Repeat exactly, and only, the lines of the entries below from the one with "(s.readRegister 0x094).toNat = s.sm.vbri.version.toNat" through the one with "(∀ i : Fin 100, (s.readRegister", both ends included.

= = = = =

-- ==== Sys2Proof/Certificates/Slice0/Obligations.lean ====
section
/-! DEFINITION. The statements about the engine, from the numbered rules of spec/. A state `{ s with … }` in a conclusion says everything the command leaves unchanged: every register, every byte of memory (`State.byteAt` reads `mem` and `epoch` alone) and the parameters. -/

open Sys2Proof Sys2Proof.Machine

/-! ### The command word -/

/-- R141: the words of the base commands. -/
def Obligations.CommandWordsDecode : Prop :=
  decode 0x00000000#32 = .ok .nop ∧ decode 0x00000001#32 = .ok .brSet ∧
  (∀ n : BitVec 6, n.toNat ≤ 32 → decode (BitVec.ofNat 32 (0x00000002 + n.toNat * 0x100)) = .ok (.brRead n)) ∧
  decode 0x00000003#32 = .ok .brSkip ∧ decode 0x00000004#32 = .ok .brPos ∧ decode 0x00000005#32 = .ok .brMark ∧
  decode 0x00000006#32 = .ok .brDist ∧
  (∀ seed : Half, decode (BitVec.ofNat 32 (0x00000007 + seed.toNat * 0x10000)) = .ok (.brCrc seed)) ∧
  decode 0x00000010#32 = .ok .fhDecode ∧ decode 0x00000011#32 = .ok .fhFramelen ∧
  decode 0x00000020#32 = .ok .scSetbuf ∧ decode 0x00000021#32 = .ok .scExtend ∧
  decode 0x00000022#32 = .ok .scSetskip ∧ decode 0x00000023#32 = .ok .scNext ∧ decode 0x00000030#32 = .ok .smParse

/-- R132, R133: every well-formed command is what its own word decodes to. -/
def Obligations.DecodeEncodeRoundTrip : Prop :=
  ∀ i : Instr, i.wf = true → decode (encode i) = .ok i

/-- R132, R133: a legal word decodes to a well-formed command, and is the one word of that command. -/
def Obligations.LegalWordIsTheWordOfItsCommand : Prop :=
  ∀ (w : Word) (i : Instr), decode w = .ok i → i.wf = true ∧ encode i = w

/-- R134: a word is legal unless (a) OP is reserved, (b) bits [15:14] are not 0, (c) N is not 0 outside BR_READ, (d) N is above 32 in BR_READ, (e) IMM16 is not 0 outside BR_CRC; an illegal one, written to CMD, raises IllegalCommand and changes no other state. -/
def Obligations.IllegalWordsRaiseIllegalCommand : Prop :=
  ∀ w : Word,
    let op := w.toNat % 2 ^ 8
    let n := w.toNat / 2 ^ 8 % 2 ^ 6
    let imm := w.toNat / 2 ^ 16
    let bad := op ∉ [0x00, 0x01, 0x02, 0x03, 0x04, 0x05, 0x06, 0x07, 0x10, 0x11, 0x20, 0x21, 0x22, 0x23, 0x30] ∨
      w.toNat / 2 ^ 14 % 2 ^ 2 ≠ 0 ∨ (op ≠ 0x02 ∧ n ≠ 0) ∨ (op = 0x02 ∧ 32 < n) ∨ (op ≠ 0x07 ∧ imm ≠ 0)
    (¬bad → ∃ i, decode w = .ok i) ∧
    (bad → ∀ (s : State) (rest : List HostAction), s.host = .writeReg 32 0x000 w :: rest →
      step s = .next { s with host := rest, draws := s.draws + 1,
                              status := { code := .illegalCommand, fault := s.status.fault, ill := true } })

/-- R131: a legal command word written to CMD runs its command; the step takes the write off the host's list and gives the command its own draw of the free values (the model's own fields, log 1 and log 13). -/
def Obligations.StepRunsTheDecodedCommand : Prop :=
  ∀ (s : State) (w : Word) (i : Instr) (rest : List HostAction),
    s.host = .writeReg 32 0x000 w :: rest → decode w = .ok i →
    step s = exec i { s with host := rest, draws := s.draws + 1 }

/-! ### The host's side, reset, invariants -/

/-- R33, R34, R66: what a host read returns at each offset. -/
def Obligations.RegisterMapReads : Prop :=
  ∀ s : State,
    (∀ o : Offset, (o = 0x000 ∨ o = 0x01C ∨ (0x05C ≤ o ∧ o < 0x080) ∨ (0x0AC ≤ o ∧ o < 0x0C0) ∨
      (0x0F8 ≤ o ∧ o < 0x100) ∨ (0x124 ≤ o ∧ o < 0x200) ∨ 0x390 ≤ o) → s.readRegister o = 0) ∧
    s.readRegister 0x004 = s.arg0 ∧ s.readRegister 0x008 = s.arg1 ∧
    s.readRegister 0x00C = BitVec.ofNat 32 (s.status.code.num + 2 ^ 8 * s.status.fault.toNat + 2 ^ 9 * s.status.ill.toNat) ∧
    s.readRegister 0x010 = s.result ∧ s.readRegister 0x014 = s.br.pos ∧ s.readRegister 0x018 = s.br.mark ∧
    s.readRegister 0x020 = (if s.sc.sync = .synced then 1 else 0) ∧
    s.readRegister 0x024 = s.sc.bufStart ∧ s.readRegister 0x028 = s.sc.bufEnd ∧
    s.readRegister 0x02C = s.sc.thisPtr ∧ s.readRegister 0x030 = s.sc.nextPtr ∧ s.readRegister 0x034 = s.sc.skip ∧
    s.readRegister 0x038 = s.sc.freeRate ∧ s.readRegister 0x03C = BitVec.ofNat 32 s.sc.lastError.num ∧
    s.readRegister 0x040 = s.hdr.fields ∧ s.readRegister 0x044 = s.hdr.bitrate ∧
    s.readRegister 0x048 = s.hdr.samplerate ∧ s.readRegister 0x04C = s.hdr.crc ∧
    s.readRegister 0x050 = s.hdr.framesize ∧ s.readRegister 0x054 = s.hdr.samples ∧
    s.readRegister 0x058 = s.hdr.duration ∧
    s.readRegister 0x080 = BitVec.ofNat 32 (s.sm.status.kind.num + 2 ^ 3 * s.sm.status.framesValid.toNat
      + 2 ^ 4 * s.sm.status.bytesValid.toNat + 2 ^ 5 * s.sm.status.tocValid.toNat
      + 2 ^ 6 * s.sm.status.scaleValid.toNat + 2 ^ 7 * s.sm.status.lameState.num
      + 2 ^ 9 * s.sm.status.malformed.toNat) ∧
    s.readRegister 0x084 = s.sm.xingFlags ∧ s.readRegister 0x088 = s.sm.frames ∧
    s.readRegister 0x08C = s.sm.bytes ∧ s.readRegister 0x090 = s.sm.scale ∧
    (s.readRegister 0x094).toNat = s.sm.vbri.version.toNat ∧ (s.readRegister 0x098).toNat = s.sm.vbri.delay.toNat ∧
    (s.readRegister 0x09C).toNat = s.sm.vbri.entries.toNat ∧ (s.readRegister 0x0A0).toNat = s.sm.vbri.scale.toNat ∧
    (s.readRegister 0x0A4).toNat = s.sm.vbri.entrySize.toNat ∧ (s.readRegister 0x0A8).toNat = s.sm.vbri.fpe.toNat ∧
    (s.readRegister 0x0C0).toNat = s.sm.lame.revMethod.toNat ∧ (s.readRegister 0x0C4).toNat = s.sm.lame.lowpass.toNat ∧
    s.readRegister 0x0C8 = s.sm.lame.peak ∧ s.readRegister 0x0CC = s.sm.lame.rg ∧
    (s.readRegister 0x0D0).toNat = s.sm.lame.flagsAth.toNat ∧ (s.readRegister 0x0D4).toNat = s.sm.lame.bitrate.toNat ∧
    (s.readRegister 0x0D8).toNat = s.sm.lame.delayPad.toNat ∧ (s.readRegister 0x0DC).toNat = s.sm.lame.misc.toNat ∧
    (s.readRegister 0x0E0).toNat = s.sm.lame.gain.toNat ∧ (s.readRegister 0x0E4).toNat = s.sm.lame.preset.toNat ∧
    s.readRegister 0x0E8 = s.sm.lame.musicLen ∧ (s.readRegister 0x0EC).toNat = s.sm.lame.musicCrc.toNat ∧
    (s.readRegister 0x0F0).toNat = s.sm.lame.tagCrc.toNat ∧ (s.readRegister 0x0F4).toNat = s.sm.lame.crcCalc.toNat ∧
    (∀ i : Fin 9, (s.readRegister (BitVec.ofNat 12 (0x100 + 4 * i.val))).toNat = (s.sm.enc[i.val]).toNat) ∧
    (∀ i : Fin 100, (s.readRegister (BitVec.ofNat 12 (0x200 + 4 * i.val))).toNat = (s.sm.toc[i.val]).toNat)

= = = = =

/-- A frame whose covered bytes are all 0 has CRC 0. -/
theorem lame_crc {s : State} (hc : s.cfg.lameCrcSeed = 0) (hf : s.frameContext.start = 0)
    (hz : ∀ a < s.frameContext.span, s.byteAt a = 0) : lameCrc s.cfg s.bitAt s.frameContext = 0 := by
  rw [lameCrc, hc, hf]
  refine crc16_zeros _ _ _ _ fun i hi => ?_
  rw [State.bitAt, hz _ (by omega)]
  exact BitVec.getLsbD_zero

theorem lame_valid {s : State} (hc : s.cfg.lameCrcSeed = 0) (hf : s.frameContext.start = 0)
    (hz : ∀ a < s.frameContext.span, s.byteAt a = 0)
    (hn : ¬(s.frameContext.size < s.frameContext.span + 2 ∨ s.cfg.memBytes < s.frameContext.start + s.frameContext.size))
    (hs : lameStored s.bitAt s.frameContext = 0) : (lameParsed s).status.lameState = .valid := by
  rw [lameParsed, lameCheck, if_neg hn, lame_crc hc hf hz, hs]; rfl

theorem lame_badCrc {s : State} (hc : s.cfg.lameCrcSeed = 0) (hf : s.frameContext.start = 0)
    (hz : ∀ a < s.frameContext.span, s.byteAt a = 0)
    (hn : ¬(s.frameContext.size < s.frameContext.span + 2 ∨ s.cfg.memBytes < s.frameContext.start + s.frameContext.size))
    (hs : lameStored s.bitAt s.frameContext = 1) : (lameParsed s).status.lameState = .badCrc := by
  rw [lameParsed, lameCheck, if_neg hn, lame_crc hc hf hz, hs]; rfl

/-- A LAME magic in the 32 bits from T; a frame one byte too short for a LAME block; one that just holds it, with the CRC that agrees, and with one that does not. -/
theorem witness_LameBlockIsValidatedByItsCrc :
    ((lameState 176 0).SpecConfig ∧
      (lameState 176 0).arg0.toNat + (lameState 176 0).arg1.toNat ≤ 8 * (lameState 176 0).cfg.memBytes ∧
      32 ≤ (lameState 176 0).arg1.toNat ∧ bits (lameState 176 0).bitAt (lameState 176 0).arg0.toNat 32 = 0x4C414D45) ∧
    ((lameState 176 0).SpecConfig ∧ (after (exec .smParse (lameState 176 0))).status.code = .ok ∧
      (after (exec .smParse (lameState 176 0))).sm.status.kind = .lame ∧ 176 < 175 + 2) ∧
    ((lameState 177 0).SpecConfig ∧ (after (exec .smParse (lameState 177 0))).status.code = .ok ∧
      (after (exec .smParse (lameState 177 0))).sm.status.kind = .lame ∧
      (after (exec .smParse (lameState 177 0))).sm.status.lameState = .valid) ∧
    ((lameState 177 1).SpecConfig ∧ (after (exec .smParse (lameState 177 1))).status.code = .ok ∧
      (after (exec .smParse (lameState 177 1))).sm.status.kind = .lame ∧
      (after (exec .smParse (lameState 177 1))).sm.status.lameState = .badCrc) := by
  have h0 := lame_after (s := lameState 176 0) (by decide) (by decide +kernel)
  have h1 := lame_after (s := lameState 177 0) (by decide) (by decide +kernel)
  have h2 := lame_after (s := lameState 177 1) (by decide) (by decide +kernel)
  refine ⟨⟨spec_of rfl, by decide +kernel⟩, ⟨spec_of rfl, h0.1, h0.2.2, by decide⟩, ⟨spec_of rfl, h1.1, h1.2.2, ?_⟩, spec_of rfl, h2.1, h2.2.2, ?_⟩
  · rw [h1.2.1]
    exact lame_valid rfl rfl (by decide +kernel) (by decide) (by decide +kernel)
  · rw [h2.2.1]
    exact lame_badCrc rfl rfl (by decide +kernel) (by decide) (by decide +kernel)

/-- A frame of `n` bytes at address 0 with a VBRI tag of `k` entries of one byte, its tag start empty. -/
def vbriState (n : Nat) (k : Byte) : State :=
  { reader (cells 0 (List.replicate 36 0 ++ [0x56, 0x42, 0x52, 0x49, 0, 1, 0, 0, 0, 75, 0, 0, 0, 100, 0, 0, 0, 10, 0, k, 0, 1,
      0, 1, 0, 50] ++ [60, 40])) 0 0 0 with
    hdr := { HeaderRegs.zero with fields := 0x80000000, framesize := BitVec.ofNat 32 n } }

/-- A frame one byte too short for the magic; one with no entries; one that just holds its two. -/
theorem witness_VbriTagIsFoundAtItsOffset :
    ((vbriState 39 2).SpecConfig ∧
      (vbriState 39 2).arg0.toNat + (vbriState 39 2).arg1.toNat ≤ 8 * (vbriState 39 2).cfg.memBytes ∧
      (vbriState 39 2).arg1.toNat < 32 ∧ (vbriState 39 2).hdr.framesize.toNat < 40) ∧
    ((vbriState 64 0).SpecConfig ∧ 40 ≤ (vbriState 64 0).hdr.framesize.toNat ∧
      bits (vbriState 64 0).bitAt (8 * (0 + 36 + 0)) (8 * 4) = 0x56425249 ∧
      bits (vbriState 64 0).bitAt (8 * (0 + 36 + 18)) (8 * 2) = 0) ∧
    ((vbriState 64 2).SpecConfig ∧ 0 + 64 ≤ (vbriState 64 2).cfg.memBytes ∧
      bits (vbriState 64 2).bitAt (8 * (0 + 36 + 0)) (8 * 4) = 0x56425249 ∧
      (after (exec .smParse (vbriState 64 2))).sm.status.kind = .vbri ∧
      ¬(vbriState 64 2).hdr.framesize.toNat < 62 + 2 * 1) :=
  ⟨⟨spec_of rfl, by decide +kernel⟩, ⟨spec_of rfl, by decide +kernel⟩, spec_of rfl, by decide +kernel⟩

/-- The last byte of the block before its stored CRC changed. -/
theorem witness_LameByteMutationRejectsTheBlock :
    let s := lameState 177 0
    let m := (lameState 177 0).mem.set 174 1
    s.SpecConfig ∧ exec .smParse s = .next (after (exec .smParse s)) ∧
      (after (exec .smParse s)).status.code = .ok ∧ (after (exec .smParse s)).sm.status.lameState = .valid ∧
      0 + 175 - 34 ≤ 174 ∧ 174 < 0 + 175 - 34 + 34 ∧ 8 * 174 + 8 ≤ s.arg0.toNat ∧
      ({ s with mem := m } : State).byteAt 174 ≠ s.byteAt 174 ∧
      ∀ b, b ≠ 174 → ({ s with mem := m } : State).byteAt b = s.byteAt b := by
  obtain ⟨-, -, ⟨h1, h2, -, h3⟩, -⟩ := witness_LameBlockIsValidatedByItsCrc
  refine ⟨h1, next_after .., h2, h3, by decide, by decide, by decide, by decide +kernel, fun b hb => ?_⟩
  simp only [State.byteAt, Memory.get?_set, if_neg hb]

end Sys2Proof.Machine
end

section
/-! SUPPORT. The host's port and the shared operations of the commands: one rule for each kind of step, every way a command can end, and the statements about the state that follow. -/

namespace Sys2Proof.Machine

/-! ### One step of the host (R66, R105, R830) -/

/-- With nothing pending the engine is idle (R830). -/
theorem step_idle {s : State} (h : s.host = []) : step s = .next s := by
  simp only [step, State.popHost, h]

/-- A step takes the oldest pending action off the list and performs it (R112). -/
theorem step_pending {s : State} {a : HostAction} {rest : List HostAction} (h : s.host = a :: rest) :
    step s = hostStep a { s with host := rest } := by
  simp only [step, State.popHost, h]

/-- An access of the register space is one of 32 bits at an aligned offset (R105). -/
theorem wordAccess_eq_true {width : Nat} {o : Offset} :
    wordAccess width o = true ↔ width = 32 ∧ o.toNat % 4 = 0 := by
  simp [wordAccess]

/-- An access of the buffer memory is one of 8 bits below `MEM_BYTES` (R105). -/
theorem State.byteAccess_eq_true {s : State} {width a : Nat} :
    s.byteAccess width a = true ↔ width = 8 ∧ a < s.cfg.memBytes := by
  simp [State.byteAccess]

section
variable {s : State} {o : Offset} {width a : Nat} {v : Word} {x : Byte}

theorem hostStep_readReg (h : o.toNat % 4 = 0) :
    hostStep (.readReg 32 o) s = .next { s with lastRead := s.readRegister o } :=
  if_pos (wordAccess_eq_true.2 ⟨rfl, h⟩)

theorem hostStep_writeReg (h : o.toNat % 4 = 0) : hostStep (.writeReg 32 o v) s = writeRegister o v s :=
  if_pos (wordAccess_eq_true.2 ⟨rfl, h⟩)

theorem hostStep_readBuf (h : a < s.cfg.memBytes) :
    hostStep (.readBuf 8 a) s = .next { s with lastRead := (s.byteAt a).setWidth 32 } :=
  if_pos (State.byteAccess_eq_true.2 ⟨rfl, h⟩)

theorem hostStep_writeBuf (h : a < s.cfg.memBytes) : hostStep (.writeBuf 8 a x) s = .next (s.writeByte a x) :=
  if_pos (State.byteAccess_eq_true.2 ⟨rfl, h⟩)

= = = = =

**COMPLETED EXERCISE:**
    (s.readRegister 0x094).toNat = s.sm.vbri.version.toNat ∧ (s.readRegister 0x098).toNat = s.sm.vbri.delay.toNat ∧
    (s.readRegister 0x09C).toNat = s.sm.vbri.entries.toNat ∧ (s.readRegister 0x0A0).toNat = s.sm.vbri.scale.toNat ∧
    (s.readRegister 0x0A4).toNat = s.sm.vbri.entrySize.toNat ∧ (s.readRegister 0x0A8).toNat = s.sm.vbri.fpe.toNat ∧
    (s.readRegister 0x0C0).toNat = s.sm.lame.revMethod.toNat ∧ (s.readRegister 0x0C4).toNat = s.sm.lame.lowpass.toNat ∧
    s.readRegister 0x0C8 = s.sm.lame.peak ∧ s.readRegister 0x0CC = s.sm.lame.rg ∧
    (s.readRegister 0x0D0).toNat = s.sm.lame.flagsAth.toNat ∧ (s.readRegister 0x0D4).toNat = s.sm.lame.bitrate.toNat ∧
    (s.readRegister 0x0D8).toNat = s.sm.lame.delayPad.toNat ∧ (s.readRegister 0x0DC).toNat = s.sm.lame.misc.toNat ∧
    (s.readRegister 0x0E0).toNat = s.sm.lame.gain.toNat ∧ (s.readRegister 0x0E4).toNat = s.sm.lame.preset.toNat ∧
    s.readRegister 0x0E8 = s.sm.lame.musicLen ∧ (s.readRegister 0x0EC).toNat = s.sm.lame.musicCrc.toNat ∧
    (s.readRegister 0x0F0).toNat = s.sm.lame.tagCrc.toNat ∧ (s.readRegister 0x0F4).toNat = s.sm.lame.crcCalc.toNat ∧
    (∀ i : Fin 9, (s.readRegister (BitVec.ofNat 12 (0x100 + 4 * i.val))).toNat = (s.sm.enc[i.val]).toNat) ∧
    (∀ i : Fin 100, (s.readRegister (BitVec.ofNat 12 (0x200 + 4 * i.val))).toNat = (s.sm.toc[i.val]).toNat)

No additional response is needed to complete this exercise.